* _Exercise description_: Write out, unaltered, each line from the top of the records below down to the line where "p2 := target" appears, that line included.

* _Items from a data source_:
/-- UPDATE_MIGRATION_FAIL, and the update abandoned (16 R581): on a trial boot the device restarts into the old bank. Causes 5 migration,
6 timeout. -/
def migrationFail (cause key schema target : Nat) (s : State) : State :=
  let trial := s.update.st == .trial
  let s1 : State := if trial then
      let s2 : State := updLog 0x59 s.update.bank (le 1 cause) s
      { s2 with update := { s2.update with st := .idle, cause := cause, restartWait := some (some 5) } }
    else abandon cause s
  raise { code := 0x0F05, sev := 4, p0 := key, p1 := schema, p2 := target } { s1 with update := { s1.update with migFailed := true } }

/-- Settings migration ends (16 R581, R582): before a hitless handover, or on the trial boot of a cold activation. -/
def doMigrated (fail : Option (Nat × Nat)) (s : State) : State :=
  let u := s.update
  let hot := u.st == .preparing && !u.cold && !u.migrated
  let trial := u.st == .trial && u.cold && !u.migrated && !u.migFailed
  if !(hot || trial) then s
  else
    let k := if hot then otherBank s else u.bank
    let b := bankOf s k
    let hi := bundleField b 42 2
    match fail with
    | some (key, sch) => migrationFail 5 key sch hi s
    | none =>
      let (bad, s1) := migrate (toMigrate s (bundleField b 44 2) hi) hi s
      match bad with
      | some r => migrationFail 5 r.key r.schema hi s1
      | none =>
        let s2 : State := updLog 0x55 k [] s1
        { s2 with update := { s2.update with migrated := true, migratedAt := dtNow s2, st := if hot then .handover else s2.update.st
                                             switched := 0, switchAt := dtNow s2 } }

/-- MIGRATED (16 R581). -/
def execMigrated (fail : Option (Nat × Nat)) (s : State) : Host.Outcome State Fault Refusal := done (doMigrated fail s)

/-- PREPARING has lasted 30 s (16 R581); a cold activation waits for its restart instead (16 R590). -/
def doPreparingTimeout (s : State) : State :=
  let u := s.update
  if u.st != .preparing || u.cold || u.migrated then s
  else migrationFail 6 0 0 (bundleField (bankOf s (otherBank s)) 42 2) (runToCyc (u.since + cycMs 30000) s)

/-- PREPARING_TIMEOUT (16 R581). -/
def execPreparingTimeout (s : State) : Host.Outcome State Fault Refusal := done (doPreparingTimeout s)

/-! ## Handover (16 R583 to R586) -/

/-- The first tide boundary after an instant. -/
def boundaryAfter (s : State) (t : Nat) : Nat := (t / tideP s + 1) * tideP s

/-- The next measurement epoch at or after an instant (03 R120). -/
def epochFrom (t : Nat) : Nat := padTo (10 * ms1) t

/-- The instant of the next switch (16 R583): 0 SEC, 1 tile, 2 NAV, 3 RAD, 4 CTRL, 5 SAFE. A switch that moves waits for the boundary after
the one it moved from, which `switchAt` then holds. -/
def switchInstant (s : State) : Nat :=
  let u := s.update
  match u.switched with
  | 0 => max (padTo (tideP s) (u.migratedAt + 10 * ms1)) (if u.migratedAt < u.switchAt then boundaryAfter s u.switchAt else 0)
  | 2 => epochFrom (boundaryAfter s u.switchAt)
  | 3 =>
    if s.fleet.st == .off then boundaryAfter s u.switchAt
    else
      let sf := ms1 * s.fleet.sfMs
      let t := u.switchAt / max sf 1 * sf + sf / 80 * 79
      if t ≤ u.switchAt then t + sf else t
  | _ => boundaryAfter s u.switchAt

/-- A stop has been registered for a boundary (16 R585, 01 R44): it came within the tide that the boundary ends. -/
def stopDue (s : State) (t : Nat) : Bool :=
  let d := diffN 32 (stOf t) s.stop.regSt
  stopInForce s && decide (0 ≤ d) && decide (d ≤ (tideP s / 2 ^ 14 : Nat))

/-- UPDATE_REVERTED (16 R603). -/
def evReverted (bank cause version : Nat) : Ev := { code := 0x0F0A, sev := 3, p0 := bank, p1 := cause, p2 := version }

/-- A reversal of the handover is complete (16 R586, R588): causes 3 and 4 abandon the update, 0 and 2 revert the trial. -/
def reversed (c : Nat) (s : State) : State :=
  let v := bundleVersion (bankOf s (if c == 0 || c == 2 then s.update.bank else otherBank s))
  if c == 0 || c == 2 then
    let old := otherBank s
    let b := bankOf s old
    let s1 : State := updLog 0x58 s.update.bank (le 1 c) s
    raise (evReverted old c v) { s1 with update := { s1.update with
      st := .idle, cause := c, bank := old, reversing := none, switched := 0, schema := bundleField b 42 2, schemaMin := bundleField b 44 2 } }
  else raise (evReverted s.update.bank c v) (abandon c s)

/-- The handover runs backwards from here on; with nothing switched it is over at once. -/
def reverseFrom (c : Nat) (s : State) : State :=
  if s.update.switched == 0 then reversed c s
  else { s with update := { s.update with st := .handover, reversing := some c, switchAt := dtNow s } }

/-- The SAFE switch is complete: UPDATE_HANDOVER_DONE, and TRIAL (16 R583). -/
def enterTrial (t : Nat) (s : State) : State :=
  let k := otherBank s
  let b := bankOf s k
  raise { code := 0x0F06, sev := 2, p0 := k, p1 := (t - s.update.handFrom) / us1 % 2 ^ 32, p2 := (tideAt s t).getD 0 }
    { s with update := { s.update with
      st := .trial, bank := k, since := s.time.cyc, schema := bundleField b 42 2, schemaMin := bundleField b 44 2 } }

/-- One processor reaches its switch instant (16 R583 to R586). -/
def doHandoverSwitch (accepts busy : Bool) (s0 : State) : State :=
  let u := s0.update
  if u.st != .handover || u.reversing.isSome || decide (6 ≤ u.switched) then s0
  else
    let t := switchInstant s0
    let s := runTo t s0
    if t % tideP s == 0 && stopDue s t then { s with update := { u with switchAt := t } }
    else if u.switched == 4 && busy then
      let s1 : State := { s with update := { u with switchAt := t, ctrlMoves := u.ctrlMoves + 1 } }
      if 100 ≤ u.ctrlMoves + 1 then reverseFrom 4 s1 else s1
    else if !accepts then reverseFrom 3 s
    else
      let s1 : State := { s with update := { u with switched := u.switched + 1, switchAt := t, handFrom := if u.switched == 0 then t else u.handFrom } }
      if u.switched == 5 then enterTrial t s1 else s1

/-- HANDOVER_SWITCH (16 R583). -/
def execHandoverSwitch (accepts busy : Bool) (s : State) : Host.Outcome State Fault Refusal := done (doHandoverSwitch accepts busy s)

/-- One processor returns to its old image, at the next boundary (16 R586, R588). -/
def doHandoverReversal (s0 : State) : State :=
  match s0.update.reversing with
  | none => s0
  | some c =>
    let t := boundaryAfter s0 s0.update.switchAt
    let s := runTo t s0
    let s1 : State := { s with update := { s.update with switched := s.update.switched - 1, switchAt := t } }
    if s1.update.switched == 0 then reversed c s1 else s1

/-- HANDOVER_REVERSAL (16 R586). -/
def execHandoverReversal (s : State) : Host.Outcome State Fault Refusal := done (doHandoverReversal s)

/-! ## Confirmation and revert (16 R587, R588) -/

/-- The conditions of R580 for a restart hold. -/
def restartReady (s : State) : Bool := engineIdle s && !jobBusy s
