/-- A corrected error: rewritten, counted, reported at most once per memory per hour (17 R618). -/
def eccCorrected (memory address : Nat) (s : State) : State :=
  let p := s.power
  let n := p.eccHour.getD memory 0 + 1
  let due := match p.eccAt.getD memory none with | some c => decide (c + cycMs 3600000 ≤ s.time.cyc) | none => true
  let s1 := { s with power := { p with
    eccCorr := lmod p.eccCorr memory (fun v => (v + 1) % 2 ^ 32), eccAddr := lmod p.eccAddr memory (fun _ => address % 2 ^ 32)
    eccHour := lmod p.eccHour memory (fun _ => if due then 0 else n), eccAt := if due then lmod p.eccAt memory (fun _ => some s.time.cyc) else p.eccAt } }
  raiseIf due { code := 0x1006, sev := 0, src := 1, p0 := memory, p1 := n, p2 := address % 2 ^ 32 } s1

/-- A region of retained SRAM is cleared and its owner treats it as lost (17 R614). Rows of R614 from 0. -/
def clearRegion (row : Nat) (s : State) : State :=
  match row with
  | 0 => { s with recorder := { s.recorder with ring := [], seq := 0 }, harbour := { s.harbour with evtAck := 0 } }
  | 1 => { s with knani := { s.knani with shadow := [] } }
  | 2 => { s with meter := { s.meter with ring := [], lost := 0 } }
  | 3 => { s with meter := { s.meter with src := s.meter.src.map (sourceKept true) } }
  | 4 => { s with journal := { s.journal with mirrorOk := false } }
  | 5 => { s with power := { s.power with soundings := [], soundSeq := 0 } }
  | 6 => { s with axes := s.axes.map (fun a => if a.st == .disabled then { a with pos := 0, target := 0, homed := false } else a) }
  | 7 => { s with sec := { s.sec with log := [], logDirty := false } }
  | _ => s

/-- An uncorrectable error is handled by the owner of the memory (17 R618). -/
def eccOwner (memory part address : Nat) (tx ty : Int) (s : State) : State :=
  match memory with
  | 0 => cacheError part tx ty address s
  | 1 => if part == 4 then fatal 2 address s else procRestart part 1 s
  | 2 => { s with cell := { s.cell with gateAt := none, armed := false, batches := [], evaled := [], results := [], packed := [] } }
  | 3 =>
    if part == 0 then
      match s.recorder.ring.find? (fun r => r.seq == address % 65536) with
      | some r => { s with recorder := countDrop (dtNow s) r.sev { s.recorder with ring := s.recorder.ring.filter (fun x => x.seq != r.seq) } }
      | none => s
    else if part ≤ 8 then raise { code := 0x100C, sev := 3, src := 1, p0 := part } (clearRegion part s)
    else s
  | 4 => dramError part tx ty address 0 s
  | _ => vaultFault (address % 64) 1 s
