-- ==== Sys2Proof/Certificates/Slice0/Obligations.lean ====
section
/-!
DEFINITION. The statements about the block, for the provers. A statement named for a chapter says, for the rows of that chapter, that exec answers a next
state and what that state holds, under hypotheses on the state and the operands alone.
-/
open Sys2Proof Sys2Proof.Machine Sys2Proof.Safety

/-- A step runs the command at the front of the queue on the state with the queue's rest; on an empty queue one 2 ns cycle passes in SPRING, NEAP and SAFE, and
nothing happens in OFF and SLACK (the model's own queue and clock, log entry 1). -/
def Obligations.StepRunsFrontCommand : Prop :=
  (∀ (i : Instr) (r : List Instr) (s : State), step { s with pending := i :: r } = exec i { s with pending := r }) ∧
  (∀ (s : State), s.pending = [] → (s.power.st = .off ∨ s.power.st = .slack) → step s = .next s) ∧
  (∀ (s : State), s.pending = [] → (s.power.st = .spring ∨ s.power.st = .neap ∨ s.power.st = .safe) →
    ∃ t, step s = .next t ∧ t.time.cyc = s.time.cyc + 1 ∧ t.pending = [] ∧ t.mem = s.mem ∧ t.votes = s.votes ∧ t.otp = s.otp ∧ t.gnss = s.gnss ∧ t.cell = s.cell ∧ t.axes = s.axes ∧ t.sec = s.sec ∧ t.journal = s.journal)

/-- The state after reset: no command waits, no byte of memory is listed, every register block of Harbour, the copies under vote and OTP stand as chapters 14, 15
and 17 give them (14 R507, R510, R514, 16 R571, 17 R604, R614), and the conditions that every step keeps hold. Its power state, OFF, is the model's choice
(log entry 4). -/
def Obligations.ResetState : Prop :=
  State.reset.pending = [] ∧ State.reset.mem = [] ∧ memorySound State.reset ∧ State.reset.otp.tamperEpoch ≤ 64 ∧ State.reset.power.st = .off ∧ State.reset.harbour.ready = false ∧
  State.reset.harbour.credit = 64 ∧ State.reset.harbour.intMask = 0xFFFFFFFF ∧ State.reset.harbour.intRoute = [0xFFFFFFFF, 0, 0, 0] ∧ State.reset.harbour.refused = 0 ∧
  State.reset.harbour.mbxs.length = 16 ∧ (∀ b ∈ State.reset.harbour.mbxs, b.cfg = 6 ∧ b.baseLo = 0 ∧ b.baseHi = 0 ∧ b.held = [] ∧ b.released = 0 ∧ b.ack = 0) ∧
  State.reset.harbour.s0.en = true ∧ State.reset.harbour.s0.wm = 0x01020080 ∧ State.reset.harbour.s1.en = true ∧ State.reset.harbour.s1.wm = 0x00100001 ∧ State.reset.harbour.s1.ageUs = 1000 ∧
  State.reset.harbour.s0.drops = 0 ∧ State.reset.harbour.s1.drops = 0 ∧ State.reset.harbour.indAddr = 0 ∧ State.reset.harbour.autoInc = true ∧ State.reset.harbour.resetReq = 0 ∧
  State.reset.update.bank = 0 ∧ allCellsOff State.reset = true ∧ State.reset.stop.st ≠ .clear

/-- The queue is first in, first out: no row adds to it, reorders it or takes more than its own place (the model's queue, log entry 1). -/
def Obligations.QueueFirstInFirstOut : Prop :=
  ∀ (i : Instr) (r : List Instr) (s t : State), step { s with pending := i :: r } = .next t → t.pending = r

/-- OTP only grows, whatever the step: the anti-rollback counter and TAMPER_EPOCH never fall, TAMPER_EPOCH stays within its 64 bits, and WORLD_MAP and the key
hashes, once written, never change (15 R536, R542, R559, R561, 16 R574). -/
def Obligations.OtpOnlyGrows : Prop :=
  ∀ (s t : State), s.otp.tamperEpoch ≤ 64 → step s = .next t →
    t.otp.tamperEpoch ≤ 64 ∧ s.otp.tamperEpoch ≤ t.otp.tamperEpoch ∧ s.otp.counter ≤ t.otp.counter ∧ (s.otp.worldMap.isSome = true → t.otp.worldMap = s.otp.worldMap) ∧
    (s.otp.hash3.isSome = true → t.otp.hash3 = s.otp.hash3) ∧ (s.otp.hash4.isSome = true → t.otp.hash4 = s.otp.hash4)

/-- Device memory keeps its canonical form over every step (14 R509). -/
def Obligations.MemoryStaysCanonical : Prop :=
  ∀ (s t : State), memorySound s → step s = .next t → memorySound t

/-- TAMPER_EPOCH holds 64 bits: no start-up takes it beyond 64. An alarm in PROVISION, FIELD or RETURN that finds them all burnt, as it falls or as start-up reads
it, moves the life-cycle to SCRAP (15 R561). -/
def Obligations.ExhaustedTamperEpochScraps : Prop :=
  (∀ (b : Boot) (s t : State), s.otp.tamperEpoch ≤ 64 → exec (.startUp b) s = .next t → t.otp.tamperEpoch ≤ 64) ∧
  (∀ (n mv : Nat) (s : State), sensorLive n s = true → coreQuiet n mv s = false → 1 ≤ lifeCycle s → lifeCycle s ≤ 3 → s.otp.tamperEpoch = 64 →
    reaches (.tamperAlarm ⟨n, mv⟩) s (fun u => u.otp.lifeCycle = 4 ∧ u.otp.tamperEpoch = 64 ∧ u.power.cause = 5 ∧ u.sec.keys = [])) ∧
  (∀ (b : Boot) (n : Nat) (s : State), s.power.st = .off → s.power.rails = .released → lcPending s = none → b.refIn = true → b.tamper = some n → 1 ≤ s.otp.lifeCycle → s.otp.lifeCycle ≤ 3 → s.otp.tamperEpoch = 64 →
    reaches (.startUp b) s (fun u => u.otp.lifeCycle = 4 ∧ u.otp.tamperEpoch = 64 ∧ u.power.cause = 5))

/-- GSTAT has its layout: each bit follows its cause, the reserved bits read zero, LIFE_CYCLE is triplicated, and before READY the register reads its reset value,
zero (14 R511). GFAULT has its layout: each bit follows its cause and clears when the cause has gone; the rest reads zero, and before READY all of it does (14
R512). GROLE has its layout, and ROLE is triplicated: one copy that differs from the other two does not change what is read (14 R513). -/
def Obligations.GlobalRegisterLayouts : Prop :=
    ((∀ (s : State), s.harbour.ready = false → barRead 0x0100 s = 0) ∧
  (∀ (s : State), s.harbour.ready = true → barRead 0x0100 s < 2 ^ 24 ∧ bit (barRead 0x0100 s) 16 = true ∧
    bit (barRead 0x0100 s) 23 = decide (s.harbour.resetReq ≠ 0) ∧
    bit (barRead 0x0100 s) 22 = decide (s.update.st = .preparing ∨ s.update.st = .handover ∨ s.update.st = .trial) ∧
    bit (barRead 0x0100 s) 21 = decide ((followed s).st = .holdover ∨ (followed s).st = .freerun) ∧
    bit (barRead 0x0100 s) 20 = (decide (roleOf s = 0) && integrityOk s) ∧
    bit (barRead 0x0100 s) 19 = decide (2 ≤ s.raster.job) ∧ bit (barRead 0x0100 s) 18 = stopInForce s ∧ bit (barRead 0x0100 s) 17 = s.harbour.quadSpi ∧
    barRead 0x0100 s / 2 ^ 11 % 2 ^ 5 = 0 ∧ barRead 0x0100 s / 2 ^ 8 % 8 = lifeCycle s % 8 ∧ barRead 0x0100 s / 2 ^ 3 % 2 ^ 5 = 0 ∧
    (s.power.st = .neap → barRead 0x0100 s % 8 = 2) ∧ (s.power.st = .spring → barRead 0x0100 s % 8 = 3) ∧ (s.power.st = .safe → barRead 0x0100 s % 8 = 4)) ∧
  (∀ (s : State) (x y : Nat), s.harbour.ready = true → x ≤ 4 →
    (s.votes.lifeCycle.c0, s.votes.lifeCycle.c1, s.votes.lifeCycle.c2) ∈ [(x, x, x), (y, x, x), (x, y, x), (x, x, y)] → barRead 0x0100 s / 2 ^ 8 % 8 = x)) ∧
  ((∀ (s : State), s.harbour.ready = false → barRead 0x0104 s = 0) ∧
  (∀ (s : State), s.harbour.ready = true → barRead 0x0104 s < 2 ^ 10 ∧
    bit (barRead 0x0104 s) 9 = s.axes.any (fun a => decide (a.st = .fault)) ∧ bit (barRead 0x0104 s) 8 = s.knani.loops.any (fun l => decide (l.st = 3)) ∧ bit (barRead 0x0104 s) 7 = dramOut s ∧
    bit (barRead 0x0104 s) 6 = (s.journal.refusing || decide (s.journal.erased.length ≤ 2)) ∧ bit (barRead 0x0104 s) 5 = s.power.pmbusFault ∧ bit (barRead 0x0104 s) 4 = s.votes.failed ∧
    bit (barRead 0x0104 s) 3 = s.power.tamperSafe ∧ bit (barRead 0x0104 s) 2 = decide (s.fleet.st = .lost) ∧ bit (barRead 0x0104 s) 1 = s.time.refLost ∧ bit (barRead 0x0104 s) 0 = cellLateRun s)) ∧
  ((∀ s : State, barRead 0x0108 s < 2 ^ 10 ∧ barRead 0x0108 s / 4 % 2 ^ 6 = 0 ∧ (roleOf s ≤ 1 → barRead 0x0108 s % 4 = roleOf s) ∧
    (setting s (settingKey 1 0) = none → barRead 0x0108 s / 2 ^ 8 = 3) ∧
    (∀ r, setting s (settingKey 1 0) = some r → uAt r.payload 0 1 ≤ 1 → barRead 0x0108 s / 2 ^ 8 = uAt r.payload 0 1)) ∧
  (∀ (s : State) (x y : Nat), x ≤ 1 → (s.votes.role.c0, s.votes.role.c1, s.votes.role.c2) ∈ [(x, x, x), (y, x, x), (x, y, x), (x, x, y)] → barRead 0x0108 s % 4 = x))

/-- A completion has its layout, lies in the completion slot of the command's first slot, and follows a result of more than 4 bytes, which lies in the parameter
area from parameter byte 0; in PCIe mode the result is sent first, then the 16 bytes in one transfer, and after them only MSIs; nothing else of memory changes
(14 R517). `r` is RELEASED once it is released. -/
def Obligations.CompletionLayout : Prop :=
  (∀ (m k op tag st r : Nat) (res : List Byte) (s : State), heldIx s m k = none → s.harbour.quadSpi = true → memorySound s → m < s.harbour.mbxs.length → k < (mbxOf s m).slots → (mbxOf s m).slots ≤ 64 →
    64 * k + 8 + res.length ≤ 64 * (mbxOf s m).slots → ((mbxOf s m).released + 1) % 65536 = r →
    memGets (complete m k op tag st res s).mem (0x01000000 + 0x2000 * m + 64 * (mbxOf s m).slots + 16 * k) 16 =
      le 2 op ++ le 2 st ++ le 2 tag ++ [1] ++ le 1 k ++ le 2 res.length ++ le 2 r ++ (if res.length ≤ 4 then res ++ List.replicate (4 - res.length) 0 else [0, 0, 0, 0]) ∧
    (4 < res.length → memGets (complete m k op tag st res s).mem (0x01000000 + 0x2000 * m + 64 * k + 8) res.length = res) ∧
    (mbxOf (complete m k op tag st res s) m).released = r ∧
    (∀ a, (a < 0x01000000 + 0x2000 * m + 64 * k + 8 ∨ 0x01000000 + 0x2000 * m + 64 * k + 8 + res.length ≤ a) →
      (a < 0x01000000 + 0x2000 * m + 64 * (mbxOf s m).slots + 16 * k ∨ 0x01000000 + 0x2000 * m + 64 * (mbxOf s m).slots + 16 * k + 16 ≤ a) →
      memGet (complete m k op tag st res s).mem a = memGet s.mem a)) ∧
  (∀ (m k op tag st r : Nat) (res : List Byte) (s : State), heldIx s m k = none → s.harbour.quadSpi = false → m < s.harbour.mbxs.length → ((mbxOf s m).released + 1) % 65536 = r →
    (complete m k op tag st res s).mem = s.mem ∧
    (complete m k op tag st res s).out = { kind := .hostMem, index := m, rel := 0, data := le 8 ((mbxOf s m).base + (64 * (mbxOf s m).slots + 16 * k)) ++
        (le 2 op ++ le 2 st ++ le 2 tag ++ [1] ++ le 1 k ++ le 2 res.length ++ le 2 r ++ (if res.length ≤ 4 then res ++ List.replicate (4 - res.length) 0 else [0, 0, 0, 0])) } ::
      (if res.length ≤ 4 then s.out else { kind := .hostMem, index := m, rel := 0, data := le 8 ((mbxOf s m).base + (64 * k + 8)) ++ res } :: s.out)) ∧
  (∀ (s : State), ∃ l, (settle s).out = l ++ s.out ∧ ∀ o ∈ l, o.kind = .msi)

/-- What the shared operations leave alone: settling after a row changes the ready pins, the interrupt causes and the messages sent; raising an event changes the
recorder, the journal and the stream to the host; completing a command changes memory, what is sent, and its mailbox and the credits; and a row that is no
command and names no store leaves every byte of device memory as it was. -/
def Obligations.SharedFrames : Prop :=
  (∀ (s : State), (settle s).mem = s.mem ∧ (settle s).time = s.time ∧ (settle s).recorder = s.recorder ∧ (settle s).journal = s.journal ∧ (settle s).power = s.power ∧ (settle s).otp = s.otp ∧
    (settle s).harbour.mbxs = s.harbour.mbxs ∧ (settle s).harbour.credit = s.harbour.credit ∧ (settle s).harbour.s0.packets = s.harbour.s0.packets ∧ (settle s).harbour.s1.packets = s.harbour.s1.packets) ∧
  (∀ (e : Ev) (s : State), (raise e s).mem = s.mem ∧ (raise e s).time = s.time ∧ (raise e s).power = s.power ∧ (raise e s).otp = s.otp ∧ (raise e s).sec = s.sec ∧ (raise e s).votes = s.votes ∧
    (raise e s).gnss = s.gnss ∧ (raise e s).pose = s.pose ∧ (raise e s).cell = s.cell ∧ (raise e s).raster = s.raster ∧ (raise e s).knani = s.knani ∧ (raise e s).axes = s.axes ∧ (raise e s).meter = s.meter ∧
    (raise e s).fleet = s.fleet ∧ (raise e s).cor = s.cor ∧ (raise e s).stop = s.stop ∧ (raise e s).net = s.net ∧ (raise e s).update = s.update ∧ (raise e s).harbour.mbxs = s.harbour.mbxs ∧
    (raise e s).harbour.s0 = s.harbour.s0) ∧
  (∀ (m k op tag st : Nat) (r : List Byte) (s : State), (complete m k op tag st r s).time = s.time ∧ (complete m k op tag st r s).power = s.power ∧ (complete m k op tag st r s).otp = s.otp ∧
    (complete m k op tag st r s).recorder = s.recorder ∧ (complete m k op tag st r s).journal = s.journal ∧ (complete m k op tag st r s).harbour.s0 = s.harbour.s0 ∧
    (complete m k op tag st r s).harbour.s1 = s.harbour.s1 ∧ (∀ j, j ≠ m → mbxOf (complete m k op tag st r s) j = mbxOf s j)) ∧
  (∀ (i : Instr) (s t : State) (a : Nat), commandOf i = none → mayStore i = false → exec i s = .next t → memGet t.mem a = memGet s.mem a)

/-- The window of received sequence numbers (11 R423, 13 R475): with `d` the signed 16-bit difference from the highest accepted, a newer number is delivered and
becomes the highest, one within the last 32 is delivered once, and an older one is not delivered. -/
def Obligations.WindowCases : Prop :=
  (∀ (seq : Nat) (w : Win), 0 < diffN 16 seq w.top → (winStep seq w).1 = true ∧ (winStep seq w).2.top = seq) ∧
  (∀ (w : Win), (winStep w.top w).1 = false ∧ (winStep w.top w).2 = w) ∧
  (∀ (seq k : Nat) (w : Win), 1 ≤ k → k ≤ 32 → diffN 16 seq w.top = -(k : Int) → bit w.map (k - 1) = true → winStep seq w = (false, w)) ∧
  (∀ (seq k : Nat) (w : Win), 1 ≤ k → k ≤ 32 → w.map < 2 ^ 32 → diffN 16 seq w.top = -(k : Int) → bit w.map (k - 1) = false →
    (winStep seq w).1 = true ∧ (winStep seq w).2.top = w.top ∧ bit (winStep seq w).2.map (k - 1) = true ∧ (∀ j, j ≠ k - 1 → bit (winStep seq w).2.map j = bit w.map j) ∧ (winStep seq (winStep seq w).2).1 = false) ∧
  (∀ (seq : Nat) (w : Win), diffN 16 seq w.top < -32 → winStep seq w = (false, w)) ∧
  (∀ (seq k j : Nat) (w : Win), 1 ≤ k → k ≤ 31 → w.map < 2 ^ 32 → diffN 16 seq w.top = (k : Int) → j < 32 →
    bit (winStep seq w).2.map j = (if j < k - 1 then false else if j = k - 1 then true else bit w.map (j - k)))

* _Response to this task_:
/-- UPDATE_MIGRATION_FAIL, and the update abandoned (16 R581): on a trial boot the device restarts into the old bank. Causes 5 migration,
6 timeout. -/
def migrationFail (cause key schema target : Nat) (s : State) : State :=
  let trial := s.update.st == .trial
  let s1 : State := if trial then
      let s2 : State := updLog 0x59 s.update.bank (le 1 cause) s
      { s2 with update := { s2.update with st := .idle, cause := cause, restartWait := some (some 5) } }
    else abandon cause s
  raise { code := 0x0F05, sev := 4, p0 := key, p1 := schema, p2 := target } { s1 with update := { s1.update with migFailed := true } }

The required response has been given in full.